GOAL OF THE EXERCISE:
Copy out every entry precisely.
──────
-- ==== Sys2Proof/Tests/Slice0.lean ====
section
/-! SUPPORT. The model's own tests: ill-formed operands that the check refuses, small values worked out by hand, one
step of some commands, and for every statement states and operands that meet its hypotheses. -/

namespace Sys2Proof.Tests

open Sys2Proof Sys2Proof.Machine

-- Each test is checked in turn: side by side, their kernel evaluations would each hold a thread.
set_option Elab.async false

/-! Helpers -/

/-- A cycle with idle payload. -/
def idleCycle : LineCycle := ⟨idlePayload, 0, 0⟩

/-- An interval with the given markers. -/
def interval (ms : List Nat) : Interval := ⟨ms, idleCycle⟩

/-- The state after an outcome; the state before it where it is no next state. -/
def after (s : State) (o : Host.Outcome State Fault Refusal) : State :=
  match o with
  | .next t => t
  | _ => s

/-- Reset with row 3 replaced. -/
def withRow (x : Row) : State := State.reset.setRow 3 x

/-- Reset with port 4 replaced. -/
def withPort (o : Port) : State := State.reset.setPort 4 o

/-- Reset with the path replaced. -/
def withPath (q : Path) : State := { State.reset with path := q }

/-- The W0 to W7 of a booking from port 4 to port 6: one slot, 100 ms units, start 10, end 20, late accepted. -/
def booking : Vector Word 8 := #v[1, 2, 0x10104, 0x100006, 10, 0, 20, 0]

/-- Row 3 HELD with that booking. -/
def heldRow : Row := { Row.reset with state := .held, captured := booking, currentEnd := 20 }

/-- Row 3 LIVE since 10 with that booking. -/
def liveRow : Row := { heldRow with state := .live, actualStart := 10, meter := Meter.started 10 }

/-- An enabled port in UP, aligned at offset 7. -/
def upPort : Port :=
  { Port.reset with
    cfg := ⟨true, false, false, false, 0⟩, link := .up, receiver := .aligned 7 0, rdy := ⟨true, 0⟩
    window := some ErrorWindow.fresh, carrying := true }

/-- An Action Queue of `n` entries. -/
def actions (n : Nat) : List QueuedAction := List.replicate n ⟨9, .cancel⟩

/-- Two carrying ports of pair 2, in pair mode. -/
def pairState : State :=
  (State.reset.setPort 4 { upPort with cfg := ⟨true, true, false, false, 0⟩ }).setPort 5 upPort

/-- A GOOD cycle with idle payload, RDY 1 and the message `m`. -/
def goodCycle (m : Message) : LineCycle :=
  ⟨idlePayload, overheadOf true false false false m, cycleCheck idlePayload (overheadOf true false false false m)⟩

theorem goodCycle_class (m : Message) : classOfCycle (goodCycle m) = .good := by
  unfold classOfCycle goodCycle
  exact if_pos rfl

theorem goodCycle_message (m : Message) : messageOf (goodCycle m) = m := by
  unfold messageOf goodCycle
  rw [overhead_kind, overhead_code]

theorem withPort_port (o : Port) : (withPort o).port 4 = o := by
  unfold withPort
  rw [port_setPort, if_pos rfl]

/-! Well-formedness: one ill-formed operand for each check -/

theorem test_wf_no_words : (Transaction.read 0 0).wf = false := by decide
theorem test_wf_seventeen_words : (Transaction.write 0 (List.replicate 17 ⟨true, 0⟩)).wf = false := by decide
theorem test_wf_unaligned : (Transaction.read 2 1).wf = false := by decide
theorem test_wf_past_the_end : (Transaction.read 0xFFFFFFFC 2).wf = false := by decide
theorem test_wf_sixteen_words_at_the_end : (Transaction.read 0xFFFFFFC0 16).wf = true := by decide
theorem test_wf_markers_fall : (interval [5, 4]).wf = false := by decide +kernel
theorem test_wf_marker_beyond : (interval [163852]).wf = false := by decide +kernel
theorem test_wf_marker_last : (interval [0, 163851]).wf = true := by decide +kernel
theorem test_wf_slot_order :
    (Interval.mk [] ⟨idlePayload.set 1 [(5, 0), (4, 0)], 0, 0⟩).wf = false := by decide +kernel
theorem test_wf_slot_idle_byte : (Interval.mk [] ⟨idlePayload.set 1 [(5, 0xFF)], 0, 0⟩).wf = false := by decide +kernel
theorem test_wf_slot_beyond : (Interval.mk [] ⟨idlePayload.set 1 [(4096, 0)], 0, 0⟩).wf = false := by decide +kernel
theorem test_wf_slot_last : (Interval.mk [] ⟨idlePayload.set 39 [(0, 1), (4095, 0)], 0, 0⟩).wf = true := by
  decide +kernel
theorem test_wf_memory_order : ¬Memory.wf [(5, 1), (4, 1)] := by decide
theorem test_wf_memory_default : ¬Memory.wf [(5, 0)] := by decide
theorem test_wf_memory_beyond : ¬Memory.wf [(0x100000000, 1)] := by decide +kernel
theorem test_wf_fault (s : State) : exec (.plainWrite 2 0) s = .fault .notATransaction := rfl
theorem test_wf_fault_cycle (s : State) : exec (.cycleEvent 4 (interval [5, 4])) s = .fault .notACycle := by
  have h : (interval [5, 4]).wf = false := test_wf_markers_fall
  simp only [exec, execCycleEvent, State.spanEvent, h, Bool.false_eq_true, if_false]
theorem test_wf_fault_reset (s : State) :
    exec (.coldReset 1 (some (.read 2 1))) s = .fault .notATransaction := rfl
──────
RESPONSE FOR THIS EXERCISE:
-- ==== Sys2Proof/Tests/Slice0.lean ====
section
/-! SUPPORT. The model's own tests: ill-formed operands that the check refuses, small values worked out by hand, one
step of some commands, and for every statement states and operands that meet its hypotheses. -/

namespace Sys2Proof.Tests

open Sys2Proof Sys2Proof.Machine

-- Each test is checked in turn: side by side, their kernel evaluations would each hold a thread.
set_option Elab.async false

/-! Helpers -/

/-- A cycle with idle payload. -/
def idleCycle : LineCycle := ⟨idlePayload, 0, 0⟩

/-- An interval with the given markers. -/
def interval (ms : List Nat) : Interval := ⟨ms, idleCycle⟩

/-- The state after an outcome; the state before it where it is no next state. -/
def after (s : State) (o : Host.Outcome State Fault Refusal) : State :=
  match o with
  | .next t => t
  | _ => s

/-- Reset with row 3 replaced. -/
def withRow (x : Row) : State := State.reset.setRow 3 x

/-- Reset with port 4 replaced. -/
def withPort (o : Port) : State := State.reset.setPort 4 o

/-- Reset with the path replaced. -/
def withPath (q : Path) : State := { State.reset with path := q }

/-- The W0 to W7 of a booking from port 4 to port 6: one slot, 100 ms units, start 10, end 20, late accepted. -/
def booking : Vector Word 8 := #v[1, 2, 0x10104, 0x100006, 10, 0, 20, 0]

/-- Row 3 HELD with that booking. -/
def heldRow : Row := { Row.reset with state := .held, captured := booking, currentEnd := 20 }

/-- Row 3 LIVE since 10 with that booking. -/
def liveRow : Row := { heldRow with state := .live, actualStart := 10, meter := Meter.started 10 }

/-- An enabled port in UP, aligned at offset 7. -/
def upPort : Port :=
  { Port.reset with
    cfg := ⟨true, false, false, false, 0⟩, link := .up, receiver := .aligned 7 0, rdy := ⟨true, 0⟩
    window := some ErrorWindow.fresh, carrying := true }

/-- An Action Queue of `n` entries. -/
def actions (n : Nat) : List QueuedAction := List.replicate n ⟨9, .cancel⟩

/-- Two carrying ports of pair 2, in pair mode. -/
def pairState : State :=
  (State.reset.setPort 4 { upPort with cfg := ⟨true, true, false, false, 0⟩ }).setPort 5 upPort

/-- A GOOD cycle with idle payload, RDY 1 and the message `m`. -/
def goodCycle (m : Message) : LineCycle :=
  ⟨idlePayload, overheadOf true false false false m, cycleCheck idlePayload (overheadOf true false false false m)⟩

theorem goodCycle_class (m : Message) : classOfCycle (goodCycle m) = .good := by
  unfold classOfCycle goodCycle
  exact if_pos rfl

theorem goodCycle_message (m : Message) : messageOf (goodCycle m) = m := by
  unfold messageOf goodCycle
  rw [overhead_kind, overhead_code]

theorem withPort_port (o : Port) : (withPort o).port 4 = o := by
  unfold withPort
  rw [port_setPort, if_pos rfl]

/-! Well-formedness: one ill-formed operand for each check -/

theorem test_wf_no_words : (Transaction.read 0 0).wf = false := by decide
theorem test_wf_seventeen_words : (Transaction.write 0 (List.replicate 17 ⟨true, 0⟩)).wf = false := by decide
theorem test_wf_unaligned : (Transaction.read 2 1).wf = false := by decide
theorem test_wf_past_the_end : (Transaction.read 0xFFFFFFFC 2).wf = false := by decide
theorem test_wf_sixteen_words_at_the_end : (Transaction.read 0xFFFFFFC0 16).wf = true := by decide
theorem test_wf_markers_fall : (interval [5, 4]).wf = false := by decide +kernel
theorem test_wf_marker_beyond : (interval [163852]).wf = false := by decide +kernel
theorem test_wf_marker_last : (interval [0, 163851]).wf = true := by decide +kernel
theorem test_wf_slot_order :
    (Interval.mk [] ⟨idlePayload.set 1 [(5, 0), (4, 0)], 0, 0⟩).wf = false := by decide +kernel
theorem test_wf_slot_idle_byte : (Interval.mk [] ⟨idlePayload.set 1 [(5, 0xFF)], 0, 0⟩).wf = false := by decide +kernel
theorem test_wf_slot_beyond : (Interval.mk [] ⟨idlePayload.set 1 [(4096, 0)], 0, 0⟩).wf = false := by decide +kernel
theorem test_wf_slot_last : (Interval.mk [] ⟨idlePayload.set 39 [(0, 1), (4095, 0)], 0, 0⟩).wf = true := by
  decide +kernel
theorem test_wf_memory_order : ¬Memory.wf [(5, 1), (4, 1)] := by decide
theorem test_wf_memory_default : ¬Memory.wf [(5, 0)] := by decide
theorem test_wf_memory_beyond : ¬Memory.wf [(0x100000000, 1)] := by decide +kernel
theorem test_wf_fault (s : State) : exec (.plainWrite 2 0) s = .fault .notATransaction := rfl
theorem test_wf_fault_cycle (s : State) : exec (.cycleEvent 4 (interval [5, 4])) s = .fault .notACycle := by
  have h : (interval [5, 4]).wf = false := test_wf_markers_fall
  simp only [exec, execCycleEvent, State.spanEvent, h, Bool.false_eq_true, if_false]
theorem test_wf_fault_reset (s : State) :
    exec (.coldReset 1 (some (.read 2 1))) s = .fault .notATransaction := rfl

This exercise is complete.